**What is required:** Restate word for word the lines of the records below, starting at the line that contains "def releaseSent (r" and ending at the line that contains "def smokeReport (st", with both of those lines included and nothing else.

**Extracted information:**
-- ==== Sys2Proof/Decode.lean ====
section
/-! DEFINITION. The command that a word spells by the bits of spec/opcode_table.json. No row of the table has bits: a
command of the NW460 is an event at its pins, not a word. -/

namespace Sys2Proof

/-- No word spells a command. -/
def decodeTableWord (_nbits _w : Nat) : Option Instr := none

end Sys2Proof
end

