-- ==== Sys2Proof/Machine/Stair.lean ====
section
/-! DEFINITION. The Stair Admission Unit (chapter 5): loads, the split, the claim record, hearing RELEASE and STAIR,
the drain tick, and the stair queues across epochs. -/

namespace Sys2Proof.Machine

/-! ## Loads and the split (sections 5.2 and 5.3) -/

/-- The load of a stair queue (R93). -/
def queueLoad (q : List QueueRecord) : Nat := (q.map (·.persons)).sum

/-- The load of a stair (R93). -/
def Sau.load (u : Sau) (st : Stair) : Nat := queueLoad u.queues[st]

/-- The stairs of the stair count that are IN_SERVICE. -/
def inService (cfg : StationConfig) (status : Vector StairStatus 4) : List Stair :=
  (List.finRange 4).filter fun st => st.val < cfg.stairCount && status[st] == .inService

/-- The stairs that the split divides over, with their weights (R95, steps 1 to 3). -/
def splitWeights (cfg : StationConfig) (status : Vector StairStatus 4) : List (Stair × Nat) :=
  let serving := inService cfg status
  match serving.filter fun st => 0 < cfg.shares[st] with
  | [] => serving.map fun st => (st, 1)
  | shared => shared.map fun st => (st, cfg.shares[st])

/-- The weight of a stair in the split; 0 outside S. -/
def weightOf (l : List (Stair × Nat)) (st : Stair) : Nat :=
  match l.find? fun x => x.1 == st with
  | some x => x.2
  | none => 0

/-- Stair `a` comes before stair `b` for a leftover person (R95, step 6). -/
def before (occupancy total : Nat) (a b : Stair × Nat) : Bool :=
  let ra := occupancy * a.2 % total
  let rb := occupancy * b.2 % total
  rb < ra || (ra == rb && a.1.val < b.1.val)

/-- The split of the occupancy (R95): the persons of each stair. -/
def split (cfg : StationConfig) (status : Vector StairStatus 4) : Vector Nat 4 :=
  let l := splitWeights cfg status
  let total := (l.map (·.2)).sum
  let leftover := cfg.occupancy - (l.map fun x => cfg.occupancy * x.2 / total).sum
  Vector.ofFn fun st =>
    let w := weightOf l st
    if w = 0 then 0
    else
      let ahead := (l.filter fun x => before cfg.occupancy total x (st, w)).length
      cfg.occupancy * w / total + if ahead < leftover then 1 else 0

/-- The split as the stair statuses now give it. -/
def State.split (s : State) : Vector Nat 4 := Sys2Proof.Machine.split s.ssu.config s.sau.status

/-- The admission verdict (R97): FITS. -/
def State.fits (s : State) : Bool :=
  (List.finRange 4).all fun st =>
    s.split[st] == 0 || s.sau.load st == 0 || s.sau.load st + s.split[st] ≤ s.ssu.config.capacity[st]

/-! ## The claim (section 5.4) -/

/-- The floor that the station's own RELEASE names: the own floor, or floor 63 where UNCONFIGURED (R98, R209). -/
def State.claimFloor (s : State) : Floor := s.ownFloor.getD 63

/-- The content of a claim (R98, R209). -/
def State.claimContent (s : State) (forced : Bool) : Release where
  epoch := s.rgu.epoch
  floor := s.claimFloor
  forced := forced
  counts := if s.ssu.config.unconfigured then [0, 0, 0, 0] else s.split.toList.take s.ssu.config.stairCount

/-- A claim asked for (R98): its content is the one last offered, taken or not; the flag says that the offer was taken. -/
def claim (mode : ClaimSort) (s : State) : State × Bool :=
  let content := s.claimContent (mode == .forced)
  match offer (.release content) s with
  | (s, true) => (s.setSau fun u => { u with claim := { u.claim with state := .queued, mode := mode, content := content } }, true)
  | (s, false) => (s.setSau fun u => { u with claim := { u.claim with content := content } }, false)

/-- A QUEUED claim composed again, in a mode; the new content is offered where a field has changed (R99). -/
def refreshClaim (mode : ClaimSort) (s : State) : State :=
  let content := s.claimContent (mode == .forced)
  let s := s.setSau fun u => { u with claim := { u.claim with mode := mode } }
  if s.sau.claim.content = content then s
  else
    let s := (offer (.release content) s).1
    s.setSau fun u => { u with claim := { u.claim with content := content } }

/-- The claim field changed. -/
def State.setClaim (s : State) (c : ClaimState) : State := s.setSau fun u => { u with claim := { u.claim with state := c } }

/-- The claim withdrawn, and the answer to the Regime Unit (R100). -/
def withdrawClaim (s : State) : State × Withdrawal :=
  match s.sau.claim.state with
  | .none => (s, .withdrawn)
  | .fixed => (s, .tooLate)
  | .queued =>
    match withdraw .release s, s.sau.claim.oldCopy with
    | (s, .withdrawn), _ => (s.setSau fun u => { u with claim := { u.claim with state := .none, oldCopy := false } }, .withdrawn)
    | (s, .tooLate), false => (s.setClaim .fixed, .tooLate)
    | (s, .tooLate), true | (s, .open_), true => (s.setClaim .none, .withdrawn)
    | (s, .open_), false => (s, .open_)

/-- The own floor, or floor 63 in its place, has joined the released set: a queued entry is withdrawn, and the claim
becomes NONE whatever the answer (R78, R100, R209). -/
def dropClaim (s : State) : State :=
  match s.sau.claim.state with
  | .none => s
  | .fixed => s.setClaim .none
  | .queued => (withdrawClaim s).1.setClaim .none

/-! ## Reports of the Line Interface (R90, R101, R109) -/

/-- A RELEASE has been sent; `pending` says that pending content is queued (R101). -/
def releaseSent (r : Release) (pending : Bool) (s : State) : State :=
  if r.epoch < s.rgu.epoch then s.setSau fun u => { u with claim := { u.claim with oldCopy := false } }
  else if pending then s
  else s.setClaim .none

/-- A RELEASE that was withdrawn too late has been abandoned, or one whose withdrawal was open has lost its arbitration
byte: the Line Interface answers WITHDRAWN (R15, R100, R109). The flag says that the Regime Unit is told WITHDRAWN. -/
def releaseGone (r : Release) (s : State) : State × Bool :=
  if r.epoch < s.rgu.epoch then (s.setSau fun u => { u with claim := { u.claim with oldCopy := false } }, false)
  else if s.sau.claim.state = .none then (s, false)
  else (s.setClaim .none, true)

/-- A RELEASE whose withdrawal was open has won its arbitration byte: the Line Interface answers TOO_LATE. -/
def releaseWon (r : Release) (s : State) : State :=
  if r.epoch < s.rgu.epoch then s.setSau fun u => { u with claim := { u.claim with oldCopy := true } }
  else if s.sau.claim.state = .queued then s.setClaim .fixed
  else s

/-- A smoke offer changed. -/
def State.setSmokeOffer (s : State) (st : Stair) (v : Option Nat) : State :=
  s.setSau fun u => { u with smokeOffer := u.smokeOffer.set st v }

/-- A STAIR has been sent, with the content that follows it where there is one (R90). -/
def stairSent (st : Stair) (pending : Option Content) (s : State) : State :=
  s.setSmokeOffer st (match pending with | some c => c.epoch? | none => none)

/-! ## Smoke reports and STAIR (R90, R91) -/

/-- A smoke report of the Point Unit (R90). -/
def smokeReport (st : Stair) (s : State) : State :=
  if !s.hasStair st || s.sau.status[st] == .smokeLogged || s.sau.smokeOffer[st] == some s.rgu.epoch then s
  else match offer (.stair s.rgu.epoch st .smokeLogged) s with
    | (s, true) => s.setSmokeOffer st (some s.rgu.epoch)
    | (s, false) => s

/-- A stair becomes SMOKE_LOGGED. -/
def logStair (st : Stair) (s : State) : State := s.setSau fun u => { u with status := u.status.set st .smokeLogged }

/-- A STAIR heard (R91). -/
def stairHeard (st : Stair) (status : StairStatus) (s : State) : State :=
  if s.hasStair st ∧ status = .smokeLogged then logStair st s else s

/-! ## RELEASE (section 5.5) -/

/-- The count of a RELEASE for a stair of this station (R25). -/
def Release.countFor (r : Release) (st : Stair) : Nat := r.counts[st.val]?.getD 0

/-- The stairs that a RELEASE sends its floor into, in ascending order. -/
def State.stairsOf (s : State) (r : Release) : List Stair :=
  (List.finRange 4).filter fun st => s.hasStair st && 0 < r.countFor st

/-- A RELEASE heard (R102, R103). -/
def releaseHeard (r : Release) (s : State) : State :=
  if flagged s.sau.released r.floor then s
  else s.setSau fun u =>
    { u with
      released := withFlag u.released r.floor
      queues := each u.queues fun st q =>
        if s.hasStair st ∧ 0 < r.countFor st then q ++ [⟨some r.floor, r.countFor st, s.rgu.epoch⟩] else q
      assigned := if s.ownFloor = some r.floor then s.stairsOf r else u.assigned }

/-! ## The drain tick (section 5.6) -/

/-- A stair queue drained by an amount, from its head (R105). -/
def drainQueue : Nat → List QueueRecord → List QueueRecord
  | _, [] => []
  | n, q :: rest =>
    if q.persons ≤ n then drainQueue (n - q.persons) rest else { q with persons := q.persons - n } :: rest

/-- Every stair queue drained (R105). -/
def drainAll (s : State) : State :=
  s.setSau fun u =>
    { u with queues := each u.queues fun st q => if s.hasStair st then drainQueue s.ssu.config.drain[st] q else q }

/-! ## Epochs (section 5.7) -/

/-- The start of a new epoch (R107). -/
def newEpoch (s : State) : State :=
  s.setSau fun u =>
    { u with
      released := 0, assigned := [], queues := Vector.replicate 4 [], status := Vector.replicate 4 .inService
      claim := { u.claim with state := .none } }

/-- The own floor is in the released set. -/
def State.ownReleased (s : State) : Bool :=
  match s.ownFloor with
  | some f => flagged s.sau.released f
  | none => false

/-- The synthetic record of a stair (R108): none where it would hold no persons. -/
def syntheticQueue (load floors epoch : Nat) : List QueueRecord :=
  if min load (1023 * floors) = 0 then [] else [⟨none, min load (1023 * floors), epoch⟩]

/-- The view of a STATUS taken (R108). -/
def takeView (r : StatusReport) (s : State) : State :=
  let released := s.sau.released ||| r.released
  let s := s.setSau fun u =>
    { u with
      released := released
      status := each u.status fun st v => if s.hasStair st && r.logged[st] then .smokeLogged else v
      queues := each u.queues fun st q =>
        if s.hasStair st then syntheticQueue r.loads[st] (flagCount released) s.rgu.epoch else q }
  if s.ownReleased ∧ s.sau.assigned = [] then
    let counts := s.split
    s.setSau fun u => { u with assigned := (List.finRange 4).filter fun st => 0 < counts[st] }
  else s

/-- The RELEASE of the old epoch withdrawn at an adoption (R109). -/
def withdrawOldRelease (s : State) : State :=
  match withdraw .release s with
  | (s, .withdrawn) => s.setSau fun u => { u with claim := { u.claim with oldCopy := false } }
  | (s, .tooLate) => s.setSau fun u => { u with claim := { u.claim with oldCopy := true } }
  | (s, .open_) => s

/-- The STAIR of an old epoch withdrawn at an adoption (R109). -/
def withdrawOldStair (st : Stair) (s : State) : State :=
  match s.sau.smokeOffer[st] with
  | some e => if e < s.rgu.epoch then (withdraw (.stair st) s).1.setSmokeOffer st none else s
  | none => s

/-- The old-epoch work of the Stair Admission Unit withdrawn at step 8 of an adoption (R109). -/
def withdrawOldWork (s : State) : State :=
  (List.finRange 4).foldl (fun s st => withdrawOldStair st s) (withdrawOldRelease s)

end Sys2Proof.Machine
end

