-- ==== Sys2Proof/Machine/Points.lean ====
section
/-! DEFINITION. The Point Unit (chapter 3): readings, contributions, verification, passing values, isolation and the
rebuild at an epoch change; and the supply state and the level roles that its values decide (R195, R211). -/

namespace Sys2Proof.Machine

/-! ## The point record -/

/-- The configured type of a point. -/
def State.pointType (s : State) (p : Point) : PointType := s.ssu.config.points[p].type

/-- The record of a point. -/
def State.point (s : State) (p : Point) : PointRecord := s.ptu.points[p]

/-- The decoder of a point changed. -/
def State.setDecoder (s : State) (p : Point) (f : Decoder → Decoder) : State :=
  s.setPoint p fun r => { r with decoder := f r.decoder }

/-- The supply group of a DETECTOR or LOBBY point (R41). -/
def groupOf : PointType → Option Group
  | .detector g => some g
  | .lobby g => some g
  | _ => none

/-- A type of which contributions are offered (R44). -/
def alarmType : PointType → Bool
  | .detector _ | .callPoint | .lobby _ | .stairSmoke _ | .machineRoom _ | .hoistway _ | .legacyCoded
  | .legacyGeneral => true
  | _ => false

/-- The point senses ACTIVE: by its reading, or under a fault by its last good reading (R43, R53, R58). -/
def PointRecord.senses (r : PointRecord) : Bool :=
  match r.reading with
  | .active => true
  | .openLoop | .short => r.lastGood == some true
  | .untaken | .normal => false

/-! ## Offering contributions (R45) -/

/-- The place of a contribution for the own floor: GENERAL where it is not known. -/
def State.ownPlace (s : State) : Option Floor := s.ownFloor

/-- A contribution offered: a REFUSED answer raises CONTRIBUTION_FULL, and whatever the answer, the point then enters
FIRE and raises ALARM (R44, R45, R67; DEDUCED order, log entry 37). -/
def offerFire (p : Point) (e : Entry) (s : State) : State :=
  let (s, answer) := addOwn e s
  let s := if answer = .refused then raise (.point p) .contributionFull s else s
  raise (.point p) .alarm (s.setPoint p fun r => { r with logical := .fire })

/-- A STAIR_SMOKE point enters FIRE, and reports smoke (R52). -/
def offerSmoke (p : Point) (st : Stair) (s : State) : State :=
  smokeReport st (offerFire p ⟨s.ownPlace, .stair⟩ s)

/-- The contribution of a point of an alarm type that is not decoded (R46, R51 to R53). -/
def offerPoint (p : Point) (s : State) : State :=
  match s.pointType p with
  | .detector _ => offerFire p ⟨s.ownPlace, .detector⟩ s
  | .lobby _ => offerFire p ⟨s.ownPlace, .lobby⟩ s
  | .callPoint => offerFire p ⟨s.ownPlace, .callPoint⟩ s
  | .stairSmoke st => offerSmoke p st s
  | .machineRoom _ => offerFire p ⟨s.ownPlace, .machineRoom⟩ s
  | .hoistway _ => offerFire p ⟨s.ownPlace, .hoistway⟩ s
  | .legacyGeneral => offerFire p ⟨none, .legacyGeneral⟩ s
  | _ => s

/-! ## Verification (section 3.4) -/

/-- A verified point enters PRE_ALARM, and the cut of its group starts or restarts (R47, R48). -/
def preAlarm (p : Point) (g : Group) (s : State) : State :=
  let s := raise (.point p) .verifying (s.setPoint p fun r => { r with logical := .preAlarm })
  { s with ptu := { s.ptu with cuts := s.ptu.cuts.set g (some (s.now + cutTime)) } }

/-- Verification in progress is cancelled (R50). -/
def cancelVerification (p : Point) (s : State) : State :=
  match (s.point p).logical with
  | .preAlarm | .confirming =>
    clear (.point p) .verifying (s.setPoint p fun r => { r with logical := .normal, windowExpiry := none })
  | .normal | .fire | .active => s

/-- A change to ACTIVE at a DETECTOR or LOBBY point, or an ACTIVE reading in CONFIRMING, where ALARM is raised before
VERIFYING clears (R46, R47, R49; DEDUCED order, log entry 37). -/
def detectorActive (p : Point) (g : Group) (s : State) : State :=
  match (s.point p).logical with
  | .normal => if s.ssu.config.points[p].verification then preAlarm p g s else offerPoint p s
  | .confirming =>
    if s.due (s.point p).windowExpiry then s
    else clear (.point p) .verifying (offerPoint p (s.setPoint p fun r => { r with windowExpiry := none }))
  | .preAlarm | .fire | .active => s

/-- The end of a group's cut at a moment: every PRE_ALARM point of the group enters CONFIRMING, and the filters of the
group's points start afresh (R47, R48). -/
def endCut (g : Group) (at_ : Time) (s : State) : State :=
  { s with
    ptu :=
      { points := each s.ptu.points fun p r =>
          if groupOf (s.pointType p) = some g then
            if r.logical = .preAlarm then
              { r with logical := .confirming, windowExpiry := some (at_ + windowTime), filterFrom := at_ }
            else { r with filterFrom := at_ }
          else r
        cuts := s.ptu.cuts.set g none } }

/-- The cut of a group has run its time (R48). -/
def cutEnds (g : Group) (s : State) : State :=
  match s.ptu.cuts[g] with
  | some t => if s.reached t then endCut g t s else s
  | none => s

/-- The confirmation window of a point is reached (R49): VERIFYING clears before DETECTOR_UNSTABLE is raised (DEDUCED
order, log entry 37). -/
def windowEnds (p : Point) (s : State) : State :=
  if (s.point p).logical = .confirming ∧ s.due (s.point p).windowExpiry then
    let count := min 3 ((s.point p).unconfirmed + 1)
    let s := clear (.point p) .verifying
      (s.setPoint p fun r => { r with logical := .normal, windowExpiry := none, unconfirmed := count })
    if count = 3 then raise (.point p) .detectorUnstable s else s
  else s

/-! ## Passing types (R54, R55) -/

/-- What a point presents: `none` where it is isolated or has no good reading. -/
def PointRecord.presents (r : PointRecord) : Option Bool := if r.isolated then none else r.lastGood

/-- The fixed value of a passing type (R55); that of the leaf types is absence, which R113 handles. -/
def fixedValue : PointType → Bool
  | .carAvailable _ _ => true
  | _ => false

/-- What the points of a role present, the absent ones left out. -/
def State.presented (s : State) (role : PointType) : List Bool :=
  (List.finRange 32).filterMap fun p => if s.pointType p = role then (s.point p).presents else none

/-- The combined value of a leaf role: absent where no point presents one (R113). -/
def State.leafValue (s : State) (role : PointType) : Option Bool :=
  match s.presented role with
  | [] => none
  | l => some (l.any id)

/-- The combined value of any other role (R54): available while every point presents it, ACTIVE while any does. -/
def State.roleValue (s : State) (role : PointType) : Bool :=
  match role with
  | .carAvailable _ _ => (s.presented role).all id
  | _ => (s.presented role).any id

/-- A car of the station's configuration. -/
def State.hasCar (s : State) (b : Bank) (c : Car) : Bool :=
  match s.ssu.config.banks[b] with
  | some cfg => Sys2Proof.Machine.hasCar cfg c
  | none => false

**Answer to the problem:**
def releaseSent (r : Release) (pending : Bool) (s : State) : State :=
  if r.epoch < s.rgu.epoch then s.setSau fun u => { u with claim := { u.claim with oldCopy := false } }
  else if pending then s
  else s.setClaim .none

/-- A RELEASE that was withdrawn too late has been abandoned, or one whose withdrawal was open has lost its arbitration
byte: the Line Interface answers WITHDRAWN (R15, R100, R109). The flag says that the Regime Unit is told WITHDRAWN. -/
def releaseGone (r : Release) (s : State) : State × Bool :=
  if r.epoch < s.rgu.epoch then (s.setSau fun u => { u with claim := { u.claim with oldCopy := false } }, false)
  else if s.sau.claim.state = .none then (s, false)
  else (s.setClaim .none, true)

/-- A RELEASE whose withdrawal was open has won its arbitration byte: the Line Interface answers TOO_LATE. -/
def releaseWon (r : Release) (s : State) : State :=
  if r.epoch < s.rgu.epoch then s.setSau fun u => { u with claim := { u.claim with oldCopy := true } }
  else if s.sau.claim.state = .queued then s.setClaim .fixed
  else s

/-- A smoke offer changed. -/
def State.setSmokeOffer (s : State) (st : Stair) (v : Option Nat) : State :=
  s.setSau fun u => { u with smokeOffer := u.smokeOffer.set st v }

/-- A STAIR has been sent, with the content that follows it where there is one (R90). -/
def stairSent (st : Stair) (pending : Option Content) (s : State) : State :=
  s.setSmokeOffer st (match pending with | some c => c.epoch? | none => none)

/-! ## Smoke reports and STAIR (R90, R91) -/

/-- A smoke report of the Point Unit (R90). -/
def smokeReport (st : Stair) (s : State) : State :=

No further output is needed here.